/-- Settles O50: what the removals leave, and the interface that is cleared. -/
theorem linkReset : Obligations.LinkReset := by
  intro l tag ps s released fits
  obtain ⟨u, hu⟩ : ∃ u, u = s.setLink l { s.link l with sent := putOut l ps } := ⟨_, rfl⟩
  have other : l.other ≠ l := by cases l <;> decide
  have config : (u.link l).config = (s.link l).config := by rw [hu, State.link_setLink_self]
  have beside : u.link l.other = s.link l.other := by rw [hu, State.link_setLink, if_neg other]
  have engines : ∀ p, u.engine p = s.engine p := fun p => by rw [hu, State.engine_setLink]
  have left := left_settledForReset l u
  have reserved : Reserved l [] (settledForReset l u) := reserved_dropReservations l _
  have flow := fun m => linkFlow_settledForReset l m u
  have engine := engine_settledForReset l u
  obtain ⟨v, hv⟩ : ∃ v, v = settledForReset l u := ⟨_, rfl⟩
  obtain ⟨w, hw⟩ : ∃ w, w = v.setLink l { (v.link l).cleared with queue := [Response.mk tag .ok []] } := ⟨_, rfl⟩
  rw [← hv] at left reserved flow engine
  have run : exec (.linkReset l tag ps) s = .next (settle [] u w) := by
    rw [exec_linkReset_taken l tag released fits, ← hu, takeLinkReset_eq, ← hv, ← hw]
  obtain ⟨es, settled⟩ := (settled_settle [] u w).rest
  have link : (settle [] u w).link l = { (v.link l).cleared with queue := [Response.mk tag .ok []] } := by
    rw [settled, hw]
    exact State.link_setLink_self ..
  have linkOther : (settle [] u w).link l.other = v.link l.other := by
    rw [settled, hw]
    exact (State.link_setLink ..).trans (if_neg other)
  refine ⟨settle [] u w, run, ?_, ?_, ?_, ?_, ?_, ?_, fun c x found => ?_, fun r hr holder => ?_, fun x hx mine => ?_,
    fun p m g work own => ?_, ?_, ?_, fun p => ?_⟩
  · rw [link]
  · rw [link]
    rfl
  · rw [link]
    rfl
  · rw [link]
    rfl
  · rw [link]
    exact (flow l).config.trans config
  · rw [settled, hw]
    exact left.law.session
  · rw [settled, hw] at found
    exact left.law.contexts _ (Table.mem_of_find found)
  · rw [settled, hw] at hr
    exact List.not_mem_nil (reserved r hr holder)
  · rw [settled, hw] at hx
    refine Bool.eq_true_of_not_eq_false fun waits => ?_
    exact List.not_mem_nil (left.listed x hx ⟨mine, waits⟩)
  · subst own
    have owed := (tagOn?_settle [] u w p m).symm.trans (tagOn?_of_manual work)
    have forgotten : (forgetClears m u).engine p = v.engine p := (PerPort.get_map ..).trans (engine p).symm
    have silent : (v.engine p).tagOn? m = none := by
      rw [← forgotten]
      exact (tagOn?_forgetClears m m u p).trans (if_pos rfl)
    rw [hw, State.engine_setLink, silent] at owed
    cases owed
  · rw [linkOther, (flow l.other).config, beside]
  · rw [linkOther, (flow l.other).frameErrors, beside]
  · rw [(settled_settle [] u w).config, hw, State.engine_setLink, engine, engines]

end Sys2Proof.Machine
end

section
/-! SUPPORT. The group transaction of one member (R151 to R157, R162). -/
namespace Sys2Proof.Machine

/-! ### The checks of a member -/

/-- The first check of a member's issue that fails, or what follows where none does (R154, R155). -/
theorem memberRefusal_elim {α : Type} (s : State) (x : Context) (h : Handle) (r : Record) (taken : α)
    (refused : Status → α) :
    (memberRefusal s x h r).elim taken refused =
      if x.operation ≠ .probe ∧ r.config.indexWidth ≠ 0 ∧ indexFits r.config.indexWidth x.index = false then
        refused .badParameter
      else if (r.config.access x.link).permits x.operation = false then refused .accessDenied
      else if r.runtime.health ≠ .active then refused .skippedQuarantined
      else if s.reservedAgainst h x.link = true then refused .skippedReserved
      else if s.commitPending h = true then refused .skippedCommit
      else if (s.engine (s.portOf r.config)).config.enable = false ∨
        s.portPermits (s.portOf r.config) x.operation = false then refused .skippedPort
      else taken := by
  have inactive : r.runtime.health.isActive = false ↔ r.runtime.health ≠ .active := Health.isActive_eq_false _
  unfold memberRefusal
  dsimp only
  simp only [apply_ite (fun o : Option Status => o.elim taken refused), Option.elim_some, Option.elim_none, inactive]

/-! ### A context of one member -/

section
variable {l : Link} {tag : Tag} {ps : List Byte} {f : GroupFields} {h : Handle} {c : Nat} {s : State}

/-- The context of a group of one member, which is in a condition. -/
def oneMember (l : Link) (tag : Tag) (f : GroupFields) (h : Handle) (s : State) (m : MemberCondition) : Context :=
  { link := l, tag := tag, group := f.group, operation := f.operation.operation, index := f.operation.index,
    length := f.operation.length, data := f.operation.data, policy := f.policy, deadline := s.after f.deadline,
    epoch := s.epoch, members := [{ handle := h, condition := m }], stopFlag := false }

theorem pendingAt_oneMember : (oneMember l tag f h s .pending).pendingAt 0 h := rfl

/-- The pass over a context of one member issues it. -/
theorem issuePass_oneMember {u : State} {m : MemberCondition}
    (found : u.contexts.find c = some (oneMember l tag f h s m)) :
    issuePass c u = closeIfDone c (issueMember c 0 u) :=
  issuePass_eq found

/-- The report of one member with an outcome that is not OK (R162). -/
theorem report_oneMember {y : Context} {o : Status} (failed : o ≠ .ok)
    (members : y.members = [{ handle := h, condition := .finished o [] }]) (e : BitVec 16) : y.report c e =
      [byteOf y.group, byteOf c, byteOf y.operation.num] ++ wordOf y.epoch.toNat ++ wordOf e.toNat ++ [1, 0] ++
        handleBytes h ++ [o.byte, 0] := by
  have notOk : Member.isOk { handle := h, condition := .finished o [] } = false := by
    cases o with
    | ok => exact absurd rfl failed
    | _ => rfl
  rw [Context.report, members, List.countP_singleton, notOk, List.flatMap_singleton, Member.reportEntry]
  simp only [List.append_nil, List.append_assoc]
  rfl

theorem members_recorded {x : Context} {o : Status} {b : Bool} {m : MemberCondition}
    (members : x.members = [{ handle := h, condition := m }]) :
    (x.recorded 0 o [] b).members = [{ handle := h, condition := .finished o [] }] := by
  rw [Context.recorded, members]
  cases b <;> rfl

/-- A member that fails a check is reported at once (R153, R158, R162). -/
theorem closeIfDone_recorded {o : Status} {u : State} (failed : o ≠ .ok) (fresh : s.contexts.find c = none)
    (contexts : u.contexts = s.contexts.put c (oneMember l tag f h s .pending)) :
    closeIfDone c (recordOutcome c 0 o [] u) = respond l tag .ok
      ([byteOf f.group, byteOf c, byteOf f.operation.operation.num] ++ wordOf s.epoch.toNat ++ wordOf u.epoch.toNat ++
        [1, 0] ++ handleBytes h ++ [o.byte, 0])
      { u with
        contexts := s.contexts
        waiting := if f.policy = .stopOnFail then u.waiting.filter fun w => decide (w.1 ≠ c) else u.waiting } := by
  obtain ⟨x, hx⟩ : ∃ x, x = oneMember l tag f h s .pending := ⟨_, rfl⟩
  rw [← hx] at contexts
  have found : u.contexts.find c = some x := by rw [contexts, Table.find_put_self]
  have stops : x.stops o = true ↔ f.policy = .stopOnFail := by
    rw [stops_eq, hx, decide_eq_true_eq]
    exact ⟨fun h => h.1, fun h => ⟨h, rfl, failed⟩⟩
  obtain ⟨y, hy⟩ : ∃ y, y = x.recorded 0 o [] (x.stops o) := ⟨_, rfl⟩
  have members : y.members = [{ handle := h, condition := .finished o [] }] :=
    hy ▸ members_recorded (m := .pending) (by rw [hx]; rfl)
  have done : y.complete = true := by
    rw [Context.complete, members]
    rfl
  have report := report_oneMember (c := c) failed members u.epoch
  have fields : y.link = l ∧ y.tag = tag ∧ y.group = f.group ∧ y.operation = f.operation.operation ∧
      y.epoch = s.epoch := by
    rw [hy, hx]
    exact ⟨rfl, rfl, rfl, rfl, rfl⟩
  obtain ⟨link, own, group, operation, epoch⟩ := fields
  rw [group, operation, epoch] at report
  rw [recordOutcome_found found, ← hy, if_congr stops rfl rfl, contexts, Table.put_put,
    closeIfDone_reports (x := y) (Table.find_put_self ..) done, link, own, report, ← respond_withContexts]
  dsimp only
  rw [Table.remove_put, Table.remove_of_find_eq_none fresh]

/-- The answer of a group whose one member fails a check (R151, R162). -/
def groupReported (l : Link) (tag : Tag) (ps : List Byte) (f : GroupFields) (h : Handle) (c : Nat) (s : State)
    (o : Status) : State :=
  ({ s with waiting :=
      if f.policy = Policy.stopOnFail then s.waiting.filter fun w => decide (w.1 ≠ c) else s.waiting }).answered
    l tag ps .ok ([byteOf f.group, byteOf c, byteOf f.operation.operation.num] ++ wordOf s.epoch.toNat ++
      wordOf s.epoch.toNat ++ [1, 0] ++ handleBytes h ++ [o.byte, 0])

/-- The accepted request with the context of its one member. -/
def groupOpened (l : Link) (tag : Tag) (ps : List Byte) (f : GroupFields) (h : Handle) (c : Nat) (s : State) : State :=
  { s.accepted l tag ps with contexts := s.contexts.put c (oneMember l tag f h s .pending) }

theorem find_groupOpened :
    (groupOpened l tag ps f h c s).contexts.find c = some (oneMember l tag f h s .pending) :=
  Table.find_put_self ..

/-- A member that fails a check: the report. -/
theorem groupOpened_reports {o : Status} (ha : s.accepts l tag ps) (fresh : s.contexts.find c = none)
    (failed : o ≠ .ok) :
    closeIfDone c (recordOutcome c 0 o [] (groupOpened l tag ps f h c s)) = groupReported l tag ps f h c s o :=
  (closeIfDone_recorded (u := groupOpened l tag ps f h c s) failed fresh rfl).trans
    (respond_accepted (s := { s with waiting :=
      if f.policy = Policy.stopOnFail then s.waiting.filter fun w => decide (w.1 ≠ c) else s.waiting }) .ok _ ha)

/-- The report runs no arbiter. -/
theorem settle_groupReported (o : Status) : settle [] (s.accepted l tag ps) (groupReported l tag ps f h c s o) =
    groupReported l tag ps f h c s o :=
  settle_unchanged rfl rfl fun _ => rfl

/-- A member that is neither placed nor done keeps its context open. -/
theorem closeIfDone_open {u : State} {m : MemberCondition} (open_ : m.isDone = false)
    (found : u.contexts.find c = some (oneMember l tag f h s m)) : closeIfDone c u = u := by
  refine closeIfDone_waits found ?_
  rw [Context.complete, oneMember]
  simp [open_]

theorem setMember_oneMember {u : State} {m n : MemberCondition}
    (found : u.contexts.find c = some (oneMember l tag f h s m)) :
    setMember c 0 n u = { u with contexts := u.contexts.put c (oneMember l tag f h s n) } := by
  rw [setMember, found]
  rfl

theorem overdue_oneMember {m : MemberCondition} (open_ : m.isDone = false) :
    (oneMember l tag f h s m).overdue s.now = false := by
  have later : ¬ s.after f.deadline < s.now := Nat.not_lt.mpr (Nat.le_add_right _ _)
  have none_ : (oneMember l tag f h s m).expired = false := by
    rw [Context.expired, oneMember]
    cases m with
    | finished => cases open_
    | _ => rfl
  rw [Context.overdue, none_, Bool.and_false, Bool.or_false]
  exact decide_eq_false later

/-- A member that passes its checks waits for a slot (R156). -/
theorem claimSlot_waits {r : Record} (full : s.slotOpen l = false) :
    closeIfDone c (claimSlot c 0 (oneMember l tag f h s .pending) h r (groupOpened l tag ps f h c s)) =
      { s.accepted l tag ps with
        contexts := s.contexts.put c (oneMember l tag f h s (.waiting (s.portOf r.config)))
        waiting := s.waiting ++ [(c, 0)] } := by
  have claimed : claimSlot c 0 (oneMember l tag f h s .pending) h r (groupOpened l tag ps f h c s) =
      { s.accepted l tag ps with
        contexts := s.contexts.put c (oneMember l tag f h s (.waiting (s.portOf r.config)))
        waiting := s.waiting ++ [(c, 0)] } := by
    have set := setMember_oneMember (n := .waiting (s.portOf r.config)) (find_groupOpened (ps := ps) (c := c) (l := l)
      (tag := tag) (f := f) (h := h) (s := s))
    have once := Table.put_put s.contexts c (oneMember l tag f h s .pending)
      (oneMember l tag f h s (.waiting (s.portOf r.config)))
    have taken : ¬ (groupOpened l tag ps f h c s).slotOpen l = true := fun open_ =>
      Bool.false_ne_true (full.symm.trans open_)
    rw [← once, claimSlot]
    exact (if_neg taken).trans
      (congrArg (fun t : State => ({ t with waiting := t.waiting ++ [(c, 0)] } : State)) set)
  rw [claimed]
  exact closeIfDone_open rfl (Table.find_put_self ..)

/-- A member that passes its checks is placed (R157). -/
theorem claimSlot_placesMember {r : Record} {n : Nat} (free : s.freeSlot? = some n) (open_ : s.slotOpen l = true) :
    closeIfDone c (claimSlot c 0 (oneMember l tag f h s .pending) h r (groupOpened l tag ps f h c s)) =
      { s.accepted l tag ps with
        contexts := s.contexts.put c (oneMember l tag f h s (.inFlight (s.portOf r.config)))
        pool := s.pool ++ [
          { slot := n, origin := .member c 0, attributed := l, handle := h, snapshot := s.snapshot r.config,
            operation := f.operation.operation
            index := if r.config.indexWidth = 0 ∨ f.operation.operation = .probe then none else f.operation.index
            length := f.operation.length, data := f.operation.data, deadline := s.after f.deadline, epoch := s.epoch,
            retries := 0, losses := 0, orphan := false }] } := by
  have once := Table.put_put s.contexts c (oneMember l tag f h s .pending)
    (oneMember l tag f h s (.inFlight (s.portOf r.config)))
  have late : ¬ (oneMember l tag f h s .pending).overdue s.now = true := by
    rw [overdue_oneMember rfl]
    exact Bool.false_ne_true
  have placed := placeMember_eq (r := r) (h := h) (i := 0) (find_groupOpened (ps := ps) (c := c) (l := l) (tag := tag)
    (f := f) (h := h) (s := s)) free
  have claimed : claimSlot c 0 (oneMember l tag f h s .pending) h r (groupOpened l tag ps f h c s) =
      placeMember c 0 (oneMember l tag f h s .pending) h r (groupOpened l tag ps f h c s) := by
    rw [claimSlot]
    exact (if_pos open_).trans (if_neg late)
  rw [claimed, placed, ← once]
  exact closeIfDone_open rfl (Table.find_put_self ..)

/-- The pass over the one member (R153). -/
theorem issue_groupOpened {r : Record} (record : s.record? h = some r) :
    issueMember c 0 (groupOpened l tag ps f h c s) =
      (memberRefusal s (oneMember l tag f h s .pending) h r).elim
        (claimSlot c 0 (oneMember l tag f h s .pending) h r (groupOpened l tag ps f h c s))
        fun o => recordOutcome c 0 o [] (groupOpened l tag ps f h c s) := by
  have record' : (groupOpened l tag ps f h c s).record? h = some r := record
  have same : memberRefusal (groupOpened l tag ps f h c s) (oneMember l tag f h s .pending) h r =
      memberRefusal s (oneMember l tag f h s .pending) h r := rfl
  have unmarked : ¬ (oneMember l tag f h s .pending).marked ((groupOpened l tag ps f h c s).portOf r.config) =
      true := by
    rw [Context.marked, oneMember]
    simp [MemberCondition.marker?]
  rw [issueMember_record find_groupOpened pendingAt_oneMember record', if_neg unmarked, same]
  cases memberRefusal s (oneMember l tag f h s .pending) h r <;> rfl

########################################

WHAT TO DO:
Reply with every line of the listing that has the string "passes".

PROBLEM SOLUTION:
/-- A member that passes its checks waits for a slot (R156). -/
/-- A member that passes its checks is placed (R157). -/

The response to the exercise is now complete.